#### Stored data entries
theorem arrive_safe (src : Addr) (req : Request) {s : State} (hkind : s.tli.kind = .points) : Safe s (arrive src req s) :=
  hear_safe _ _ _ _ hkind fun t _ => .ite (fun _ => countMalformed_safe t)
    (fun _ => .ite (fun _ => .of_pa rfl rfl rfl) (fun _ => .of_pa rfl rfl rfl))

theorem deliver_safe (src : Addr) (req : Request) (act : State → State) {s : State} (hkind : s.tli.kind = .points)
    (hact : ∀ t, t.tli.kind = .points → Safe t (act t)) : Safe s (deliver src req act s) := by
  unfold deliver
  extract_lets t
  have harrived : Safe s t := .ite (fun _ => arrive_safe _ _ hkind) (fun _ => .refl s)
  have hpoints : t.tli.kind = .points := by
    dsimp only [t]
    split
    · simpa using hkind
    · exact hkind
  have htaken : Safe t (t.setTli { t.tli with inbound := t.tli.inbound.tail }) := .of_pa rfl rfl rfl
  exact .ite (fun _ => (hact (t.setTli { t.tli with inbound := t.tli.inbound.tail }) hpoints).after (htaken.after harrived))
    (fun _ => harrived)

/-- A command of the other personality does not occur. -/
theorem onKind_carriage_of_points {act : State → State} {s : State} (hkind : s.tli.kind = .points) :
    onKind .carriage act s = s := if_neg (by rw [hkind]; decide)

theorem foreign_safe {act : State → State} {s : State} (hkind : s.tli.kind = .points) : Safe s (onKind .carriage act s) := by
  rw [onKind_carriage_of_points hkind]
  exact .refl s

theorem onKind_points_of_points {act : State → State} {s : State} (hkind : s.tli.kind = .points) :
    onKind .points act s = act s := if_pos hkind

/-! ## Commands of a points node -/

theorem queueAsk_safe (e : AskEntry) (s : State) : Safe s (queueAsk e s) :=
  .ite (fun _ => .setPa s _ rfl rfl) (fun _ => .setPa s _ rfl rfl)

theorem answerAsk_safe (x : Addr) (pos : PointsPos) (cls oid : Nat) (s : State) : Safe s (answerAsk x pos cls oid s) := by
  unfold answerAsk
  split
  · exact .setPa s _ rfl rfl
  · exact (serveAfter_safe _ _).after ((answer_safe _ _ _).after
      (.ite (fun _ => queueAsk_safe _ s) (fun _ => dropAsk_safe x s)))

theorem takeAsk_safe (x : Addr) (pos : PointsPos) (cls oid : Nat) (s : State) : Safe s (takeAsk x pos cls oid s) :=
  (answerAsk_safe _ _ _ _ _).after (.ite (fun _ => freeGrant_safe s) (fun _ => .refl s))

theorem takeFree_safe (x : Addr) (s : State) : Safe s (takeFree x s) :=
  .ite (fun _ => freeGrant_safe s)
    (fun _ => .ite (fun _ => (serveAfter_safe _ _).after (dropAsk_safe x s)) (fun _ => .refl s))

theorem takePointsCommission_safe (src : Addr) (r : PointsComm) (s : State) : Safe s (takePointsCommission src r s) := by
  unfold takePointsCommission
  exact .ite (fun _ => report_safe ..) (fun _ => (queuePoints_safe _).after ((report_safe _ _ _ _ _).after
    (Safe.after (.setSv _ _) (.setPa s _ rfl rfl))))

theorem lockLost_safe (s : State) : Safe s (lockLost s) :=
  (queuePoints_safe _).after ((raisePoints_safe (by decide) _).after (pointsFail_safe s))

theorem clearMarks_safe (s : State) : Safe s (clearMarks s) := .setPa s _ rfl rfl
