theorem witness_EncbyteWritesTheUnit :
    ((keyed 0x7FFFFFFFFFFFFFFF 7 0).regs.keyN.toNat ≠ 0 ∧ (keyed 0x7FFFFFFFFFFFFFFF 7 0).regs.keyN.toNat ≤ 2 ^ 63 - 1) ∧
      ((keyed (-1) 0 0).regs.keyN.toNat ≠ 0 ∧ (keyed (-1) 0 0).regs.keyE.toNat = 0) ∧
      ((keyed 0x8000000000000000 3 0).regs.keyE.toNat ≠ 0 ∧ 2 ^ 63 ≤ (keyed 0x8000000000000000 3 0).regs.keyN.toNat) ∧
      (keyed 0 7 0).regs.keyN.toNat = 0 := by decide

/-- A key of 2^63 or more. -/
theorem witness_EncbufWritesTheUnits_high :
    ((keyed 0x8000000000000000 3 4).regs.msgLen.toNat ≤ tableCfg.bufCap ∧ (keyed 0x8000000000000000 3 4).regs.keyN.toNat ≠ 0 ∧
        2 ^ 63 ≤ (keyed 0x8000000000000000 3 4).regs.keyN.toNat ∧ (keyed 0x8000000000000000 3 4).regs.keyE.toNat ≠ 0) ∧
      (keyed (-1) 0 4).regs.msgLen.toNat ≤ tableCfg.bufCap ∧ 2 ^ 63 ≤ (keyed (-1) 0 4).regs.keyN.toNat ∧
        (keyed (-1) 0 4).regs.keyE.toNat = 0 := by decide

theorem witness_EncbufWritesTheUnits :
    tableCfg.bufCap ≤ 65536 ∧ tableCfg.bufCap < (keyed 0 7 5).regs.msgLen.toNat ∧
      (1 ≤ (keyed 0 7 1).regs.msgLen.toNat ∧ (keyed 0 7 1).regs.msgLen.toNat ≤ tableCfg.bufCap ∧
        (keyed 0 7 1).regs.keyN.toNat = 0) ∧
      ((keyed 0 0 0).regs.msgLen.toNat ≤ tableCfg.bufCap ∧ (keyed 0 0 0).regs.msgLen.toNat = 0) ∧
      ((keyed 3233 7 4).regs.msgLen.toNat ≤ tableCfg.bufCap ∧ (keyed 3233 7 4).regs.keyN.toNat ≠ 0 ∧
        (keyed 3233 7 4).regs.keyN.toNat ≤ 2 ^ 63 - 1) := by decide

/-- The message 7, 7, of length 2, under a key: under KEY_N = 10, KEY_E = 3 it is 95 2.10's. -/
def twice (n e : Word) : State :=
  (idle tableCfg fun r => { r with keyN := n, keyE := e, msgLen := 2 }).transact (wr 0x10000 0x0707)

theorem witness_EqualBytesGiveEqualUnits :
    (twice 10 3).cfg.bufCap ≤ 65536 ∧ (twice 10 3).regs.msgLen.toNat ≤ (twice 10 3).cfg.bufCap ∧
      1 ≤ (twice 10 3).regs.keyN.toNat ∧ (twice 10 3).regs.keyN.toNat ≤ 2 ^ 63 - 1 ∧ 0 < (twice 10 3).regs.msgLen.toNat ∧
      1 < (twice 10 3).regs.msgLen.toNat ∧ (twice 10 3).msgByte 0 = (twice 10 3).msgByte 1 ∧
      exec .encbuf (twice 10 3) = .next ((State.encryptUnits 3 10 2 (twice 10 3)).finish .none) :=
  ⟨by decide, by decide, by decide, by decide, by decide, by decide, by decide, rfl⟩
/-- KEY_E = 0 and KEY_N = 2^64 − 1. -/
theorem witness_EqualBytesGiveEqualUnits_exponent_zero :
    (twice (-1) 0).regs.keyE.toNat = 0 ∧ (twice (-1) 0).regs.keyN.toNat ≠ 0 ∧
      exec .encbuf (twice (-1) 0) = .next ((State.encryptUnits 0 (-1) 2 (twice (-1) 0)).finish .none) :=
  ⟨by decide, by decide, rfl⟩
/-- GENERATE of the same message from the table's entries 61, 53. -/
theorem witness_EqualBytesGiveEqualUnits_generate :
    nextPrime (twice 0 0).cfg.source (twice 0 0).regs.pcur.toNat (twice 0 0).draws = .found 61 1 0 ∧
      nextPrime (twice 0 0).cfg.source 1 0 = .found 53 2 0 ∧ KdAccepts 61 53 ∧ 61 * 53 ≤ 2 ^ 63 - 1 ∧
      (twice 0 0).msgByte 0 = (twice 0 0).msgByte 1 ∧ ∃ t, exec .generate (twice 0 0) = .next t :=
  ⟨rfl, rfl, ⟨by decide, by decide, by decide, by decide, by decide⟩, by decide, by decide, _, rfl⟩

#### Aim of the task
Starting with the line that contains "def twice (n", return every line through the last one of the records, exactly as written.

#### Written solution
def twice (n e : Word) : State :=
  (idle tableCfg fun r => { r with keyN := n, keyE := e, msgLen := 2 }).transact (wr 0x10000 0x0707)

theorem witness_EqualBytesGiveEqualUnits :
    (twice 10 3).cfg.bufCap ≤ 65536 ∧ (twice 10 3).regs.msgLen.toNat ≤ (twice 10 3).cfg.bufCap ∧
      1 ≤ (twice 10 3).regs.keyN.toNat ∧ (twice 10 3).regs.keyN.toNat ≤ 2 ^ 63 - 1 ∧ 0 < (twice 10 3).regs.msgLen.toNat ∧
      1 < (twice 10 3).regs.msgLen.toNat ∧ (twice 10 3).msgByte 0 = (twice 10 3).msgByte 1 ∧
      exec .encbuf (twice 10 3) = .next ((State.encryptUnits 3 10 2 (twice 10 3)).finish .none) :=
  ⟨by decide, by decide, by decide, by decide, by decide, by decide, by decide, rfl⟩
/-- KEY_E = 0 and KEY_N = 2^64 − 1. -/
theorem witness_EqualBytesGiveEqualUnits_exponent_zero :
    (twice (-1) 0).regs.keyE.toNat = 0 ∧ (twice (-1) 0).regs.keyN.toNat ≠ 0 ∧
      exec .encbuf (twice (-1) 0) = .next ((State.encryptUnits 0 (-1) 2 (twice (-1) 0)).finish .none) :=
  ⟨by decide, by decide, rfl⟩
/-- GENERATE of the same message from the table's entries 61, 53. -/
theorem witness_EqualBytesGiveEqualUnits_generate :
    nextPrime (twice 0 0).cfg.source (twice 0 0).regs.pcur.toNat (twice 0 0).draws = .found 61 1 0 ∧
      nextPrime (twice 0 0).cfg.source 1 0 = .found 53 2 0 ∧ KdAccepts 61 53 ∧ 61 * 53 ≤ 2 ^ 63 - 1 ∧
      (twice 0 0).msgByte 0 = (twice 0 0).msgByte 1 ∧ ∃ t, exec .generate (twice 0 0) = .next t :=
  ⟨rfl, rfl, ⟨by decide, by decide, by decide, by decide, by decide⟩, by decide, by decide, _, rfl⟩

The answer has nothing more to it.